In the records that follow, locate every line with "defersStage" and extract it.

Stored data
━━━━━━━━━━━━━━━━━━━━
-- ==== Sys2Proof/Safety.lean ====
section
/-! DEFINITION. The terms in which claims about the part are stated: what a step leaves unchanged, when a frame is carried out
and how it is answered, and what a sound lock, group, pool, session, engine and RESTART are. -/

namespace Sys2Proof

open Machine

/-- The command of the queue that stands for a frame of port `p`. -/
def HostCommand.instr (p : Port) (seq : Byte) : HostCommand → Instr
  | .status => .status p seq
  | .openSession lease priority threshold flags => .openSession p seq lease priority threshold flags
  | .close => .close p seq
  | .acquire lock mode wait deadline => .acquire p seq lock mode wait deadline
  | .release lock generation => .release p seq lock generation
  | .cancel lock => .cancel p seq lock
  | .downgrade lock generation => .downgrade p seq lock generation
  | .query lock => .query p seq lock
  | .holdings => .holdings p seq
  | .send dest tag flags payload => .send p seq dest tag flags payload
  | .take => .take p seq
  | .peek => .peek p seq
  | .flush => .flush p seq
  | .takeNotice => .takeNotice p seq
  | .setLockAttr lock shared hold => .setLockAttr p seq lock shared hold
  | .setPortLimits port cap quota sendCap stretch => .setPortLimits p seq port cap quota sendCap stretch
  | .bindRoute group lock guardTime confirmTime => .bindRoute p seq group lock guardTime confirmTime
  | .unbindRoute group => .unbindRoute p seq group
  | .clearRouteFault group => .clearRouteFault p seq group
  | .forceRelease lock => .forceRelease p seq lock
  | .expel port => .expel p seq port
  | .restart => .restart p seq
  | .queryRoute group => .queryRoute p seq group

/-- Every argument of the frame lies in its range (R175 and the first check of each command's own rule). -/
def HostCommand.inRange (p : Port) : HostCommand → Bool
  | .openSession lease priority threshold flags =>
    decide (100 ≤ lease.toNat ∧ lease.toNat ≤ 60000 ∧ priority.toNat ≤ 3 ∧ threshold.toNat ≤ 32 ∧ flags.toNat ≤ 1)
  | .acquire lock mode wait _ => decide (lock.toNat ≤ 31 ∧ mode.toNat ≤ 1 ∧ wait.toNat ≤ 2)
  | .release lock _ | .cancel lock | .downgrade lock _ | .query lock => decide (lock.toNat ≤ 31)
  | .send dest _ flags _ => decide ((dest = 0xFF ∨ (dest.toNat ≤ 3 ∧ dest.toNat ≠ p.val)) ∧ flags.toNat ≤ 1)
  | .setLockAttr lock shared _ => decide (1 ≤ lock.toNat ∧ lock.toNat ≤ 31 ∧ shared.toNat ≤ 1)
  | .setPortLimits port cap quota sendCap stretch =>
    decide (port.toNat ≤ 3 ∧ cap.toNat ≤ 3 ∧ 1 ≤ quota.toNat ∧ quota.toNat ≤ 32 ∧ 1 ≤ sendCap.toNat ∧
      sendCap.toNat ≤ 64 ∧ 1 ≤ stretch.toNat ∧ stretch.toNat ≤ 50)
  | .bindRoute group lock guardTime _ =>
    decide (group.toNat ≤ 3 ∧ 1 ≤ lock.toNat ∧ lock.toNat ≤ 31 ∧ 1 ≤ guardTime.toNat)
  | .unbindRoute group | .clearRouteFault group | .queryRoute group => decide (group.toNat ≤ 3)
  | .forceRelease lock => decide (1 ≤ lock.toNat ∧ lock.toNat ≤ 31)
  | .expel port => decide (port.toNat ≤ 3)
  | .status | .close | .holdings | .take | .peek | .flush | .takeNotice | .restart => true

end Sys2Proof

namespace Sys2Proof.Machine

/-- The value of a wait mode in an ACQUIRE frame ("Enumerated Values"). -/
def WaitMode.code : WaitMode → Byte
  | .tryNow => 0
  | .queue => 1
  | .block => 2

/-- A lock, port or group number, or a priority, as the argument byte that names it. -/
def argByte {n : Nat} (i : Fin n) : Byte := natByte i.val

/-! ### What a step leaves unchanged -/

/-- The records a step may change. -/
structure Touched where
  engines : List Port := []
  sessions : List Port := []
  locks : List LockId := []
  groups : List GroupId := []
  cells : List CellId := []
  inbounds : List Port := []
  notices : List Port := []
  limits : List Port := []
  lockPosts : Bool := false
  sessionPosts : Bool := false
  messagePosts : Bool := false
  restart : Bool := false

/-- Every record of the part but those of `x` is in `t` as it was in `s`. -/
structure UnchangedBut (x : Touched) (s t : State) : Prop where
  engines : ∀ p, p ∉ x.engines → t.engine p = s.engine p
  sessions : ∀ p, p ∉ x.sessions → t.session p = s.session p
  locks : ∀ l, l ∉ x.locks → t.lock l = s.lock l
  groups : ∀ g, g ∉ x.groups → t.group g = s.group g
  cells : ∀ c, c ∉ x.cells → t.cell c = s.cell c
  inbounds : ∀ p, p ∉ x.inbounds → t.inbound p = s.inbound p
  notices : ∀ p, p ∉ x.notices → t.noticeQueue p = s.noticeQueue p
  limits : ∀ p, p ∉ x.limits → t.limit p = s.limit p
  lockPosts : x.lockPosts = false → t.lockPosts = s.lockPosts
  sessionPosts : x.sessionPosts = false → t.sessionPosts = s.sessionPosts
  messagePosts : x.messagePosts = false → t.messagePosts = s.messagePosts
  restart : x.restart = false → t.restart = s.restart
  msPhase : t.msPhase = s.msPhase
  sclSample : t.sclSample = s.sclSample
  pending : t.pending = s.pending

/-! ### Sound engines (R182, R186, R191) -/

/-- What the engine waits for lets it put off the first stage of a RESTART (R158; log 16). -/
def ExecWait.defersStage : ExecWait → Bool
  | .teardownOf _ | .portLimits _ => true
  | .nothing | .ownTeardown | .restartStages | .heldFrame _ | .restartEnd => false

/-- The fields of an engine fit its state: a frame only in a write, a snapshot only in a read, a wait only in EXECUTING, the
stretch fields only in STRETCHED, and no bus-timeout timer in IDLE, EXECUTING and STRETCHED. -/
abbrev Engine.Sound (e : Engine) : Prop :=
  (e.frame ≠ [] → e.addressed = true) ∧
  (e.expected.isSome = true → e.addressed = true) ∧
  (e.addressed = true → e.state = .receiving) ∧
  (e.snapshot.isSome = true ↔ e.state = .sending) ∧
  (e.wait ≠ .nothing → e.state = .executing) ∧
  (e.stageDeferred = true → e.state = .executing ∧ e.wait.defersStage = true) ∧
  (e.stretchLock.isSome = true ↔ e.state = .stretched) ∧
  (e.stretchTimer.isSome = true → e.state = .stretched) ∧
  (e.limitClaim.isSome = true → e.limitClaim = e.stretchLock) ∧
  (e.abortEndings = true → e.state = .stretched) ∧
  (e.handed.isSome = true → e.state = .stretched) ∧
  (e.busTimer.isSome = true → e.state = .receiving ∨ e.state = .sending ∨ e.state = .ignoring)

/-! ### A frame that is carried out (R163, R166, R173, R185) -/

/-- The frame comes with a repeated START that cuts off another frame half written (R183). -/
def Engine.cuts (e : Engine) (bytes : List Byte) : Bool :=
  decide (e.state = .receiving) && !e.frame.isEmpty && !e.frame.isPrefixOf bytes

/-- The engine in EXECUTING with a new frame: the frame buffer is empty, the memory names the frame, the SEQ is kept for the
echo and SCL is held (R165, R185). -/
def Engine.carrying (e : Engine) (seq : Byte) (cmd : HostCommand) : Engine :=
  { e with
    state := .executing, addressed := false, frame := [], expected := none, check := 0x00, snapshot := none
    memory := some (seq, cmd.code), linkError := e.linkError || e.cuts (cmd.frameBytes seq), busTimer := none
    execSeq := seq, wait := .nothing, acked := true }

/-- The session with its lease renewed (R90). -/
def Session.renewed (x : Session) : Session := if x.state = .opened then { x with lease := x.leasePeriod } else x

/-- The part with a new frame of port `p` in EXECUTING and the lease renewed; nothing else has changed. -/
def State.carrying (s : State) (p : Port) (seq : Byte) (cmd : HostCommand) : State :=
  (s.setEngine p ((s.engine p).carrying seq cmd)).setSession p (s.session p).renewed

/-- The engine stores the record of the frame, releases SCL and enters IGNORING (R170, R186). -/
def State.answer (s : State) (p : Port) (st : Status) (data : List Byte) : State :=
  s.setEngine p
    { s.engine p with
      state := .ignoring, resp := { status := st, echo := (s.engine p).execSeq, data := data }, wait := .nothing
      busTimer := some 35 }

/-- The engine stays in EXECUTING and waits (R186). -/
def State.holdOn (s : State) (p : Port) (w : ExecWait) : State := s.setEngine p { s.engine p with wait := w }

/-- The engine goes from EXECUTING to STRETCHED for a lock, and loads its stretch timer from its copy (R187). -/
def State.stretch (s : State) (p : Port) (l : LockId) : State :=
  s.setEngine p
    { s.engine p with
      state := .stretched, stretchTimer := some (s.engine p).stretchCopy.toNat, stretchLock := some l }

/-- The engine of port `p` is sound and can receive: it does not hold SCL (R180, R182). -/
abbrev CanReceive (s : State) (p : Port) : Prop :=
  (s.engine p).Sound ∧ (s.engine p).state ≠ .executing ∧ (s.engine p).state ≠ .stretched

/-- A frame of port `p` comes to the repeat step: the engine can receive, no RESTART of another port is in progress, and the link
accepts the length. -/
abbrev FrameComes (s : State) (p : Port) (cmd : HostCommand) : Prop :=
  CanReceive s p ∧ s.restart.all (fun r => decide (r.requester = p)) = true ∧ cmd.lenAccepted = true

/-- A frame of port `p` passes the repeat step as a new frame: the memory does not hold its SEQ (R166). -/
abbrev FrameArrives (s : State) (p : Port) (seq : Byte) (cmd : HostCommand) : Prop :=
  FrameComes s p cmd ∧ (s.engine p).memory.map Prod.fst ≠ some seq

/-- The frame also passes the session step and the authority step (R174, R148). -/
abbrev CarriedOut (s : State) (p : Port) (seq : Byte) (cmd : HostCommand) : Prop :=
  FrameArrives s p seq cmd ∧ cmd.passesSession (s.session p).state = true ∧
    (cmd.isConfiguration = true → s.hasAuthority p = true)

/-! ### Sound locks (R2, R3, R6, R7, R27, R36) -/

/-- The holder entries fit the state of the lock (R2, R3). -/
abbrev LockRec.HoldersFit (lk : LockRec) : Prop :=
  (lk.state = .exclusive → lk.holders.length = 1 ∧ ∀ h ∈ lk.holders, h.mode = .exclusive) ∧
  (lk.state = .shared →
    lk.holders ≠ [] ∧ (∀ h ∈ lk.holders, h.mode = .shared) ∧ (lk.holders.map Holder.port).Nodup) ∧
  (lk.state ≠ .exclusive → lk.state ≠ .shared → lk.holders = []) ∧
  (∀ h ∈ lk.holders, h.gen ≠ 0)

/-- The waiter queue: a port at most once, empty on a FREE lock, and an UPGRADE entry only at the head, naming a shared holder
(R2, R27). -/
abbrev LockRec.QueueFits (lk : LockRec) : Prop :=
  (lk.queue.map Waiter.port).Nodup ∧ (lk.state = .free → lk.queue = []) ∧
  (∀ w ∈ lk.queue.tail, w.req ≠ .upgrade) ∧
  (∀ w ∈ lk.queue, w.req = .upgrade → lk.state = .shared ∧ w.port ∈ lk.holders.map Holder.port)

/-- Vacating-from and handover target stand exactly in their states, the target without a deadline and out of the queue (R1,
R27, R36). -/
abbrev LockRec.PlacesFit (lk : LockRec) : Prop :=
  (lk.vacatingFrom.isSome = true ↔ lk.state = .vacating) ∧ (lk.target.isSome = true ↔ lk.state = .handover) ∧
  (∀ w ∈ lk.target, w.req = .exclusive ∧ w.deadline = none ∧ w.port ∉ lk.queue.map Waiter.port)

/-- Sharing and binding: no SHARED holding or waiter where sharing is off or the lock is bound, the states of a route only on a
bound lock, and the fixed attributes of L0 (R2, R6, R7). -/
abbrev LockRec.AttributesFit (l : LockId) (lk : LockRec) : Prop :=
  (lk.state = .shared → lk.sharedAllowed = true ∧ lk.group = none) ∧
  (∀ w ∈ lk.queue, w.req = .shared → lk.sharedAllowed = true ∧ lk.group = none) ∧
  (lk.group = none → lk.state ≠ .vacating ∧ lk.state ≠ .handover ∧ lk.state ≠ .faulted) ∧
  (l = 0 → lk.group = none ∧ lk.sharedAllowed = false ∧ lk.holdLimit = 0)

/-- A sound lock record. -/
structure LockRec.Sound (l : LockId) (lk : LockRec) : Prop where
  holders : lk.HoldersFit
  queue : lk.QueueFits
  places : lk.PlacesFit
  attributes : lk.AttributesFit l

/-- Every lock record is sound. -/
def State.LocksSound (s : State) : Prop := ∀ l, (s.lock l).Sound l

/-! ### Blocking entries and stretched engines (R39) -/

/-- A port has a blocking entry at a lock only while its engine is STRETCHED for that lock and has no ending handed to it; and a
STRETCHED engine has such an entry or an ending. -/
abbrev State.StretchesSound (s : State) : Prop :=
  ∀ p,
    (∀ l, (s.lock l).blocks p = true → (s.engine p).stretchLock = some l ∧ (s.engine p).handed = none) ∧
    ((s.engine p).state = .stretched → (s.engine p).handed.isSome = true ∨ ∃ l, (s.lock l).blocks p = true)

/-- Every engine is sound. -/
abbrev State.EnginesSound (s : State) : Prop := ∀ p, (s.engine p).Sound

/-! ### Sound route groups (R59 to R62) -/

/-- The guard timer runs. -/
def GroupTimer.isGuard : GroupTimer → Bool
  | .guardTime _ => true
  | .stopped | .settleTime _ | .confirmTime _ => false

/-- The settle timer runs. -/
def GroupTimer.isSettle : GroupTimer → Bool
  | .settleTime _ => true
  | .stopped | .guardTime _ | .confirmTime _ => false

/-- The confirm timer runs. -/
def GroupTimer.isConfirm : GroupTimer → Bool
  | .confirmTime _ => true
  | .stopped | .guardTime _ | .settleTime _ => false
━━━━━━━━━━━━━━━━━━━━
== Task response ==
def ExecWait.defersStage : ExecWait → Bool
  (e.stageDeferred = true → e.state = .executing ∧ e.wait.defersStage = true) ∧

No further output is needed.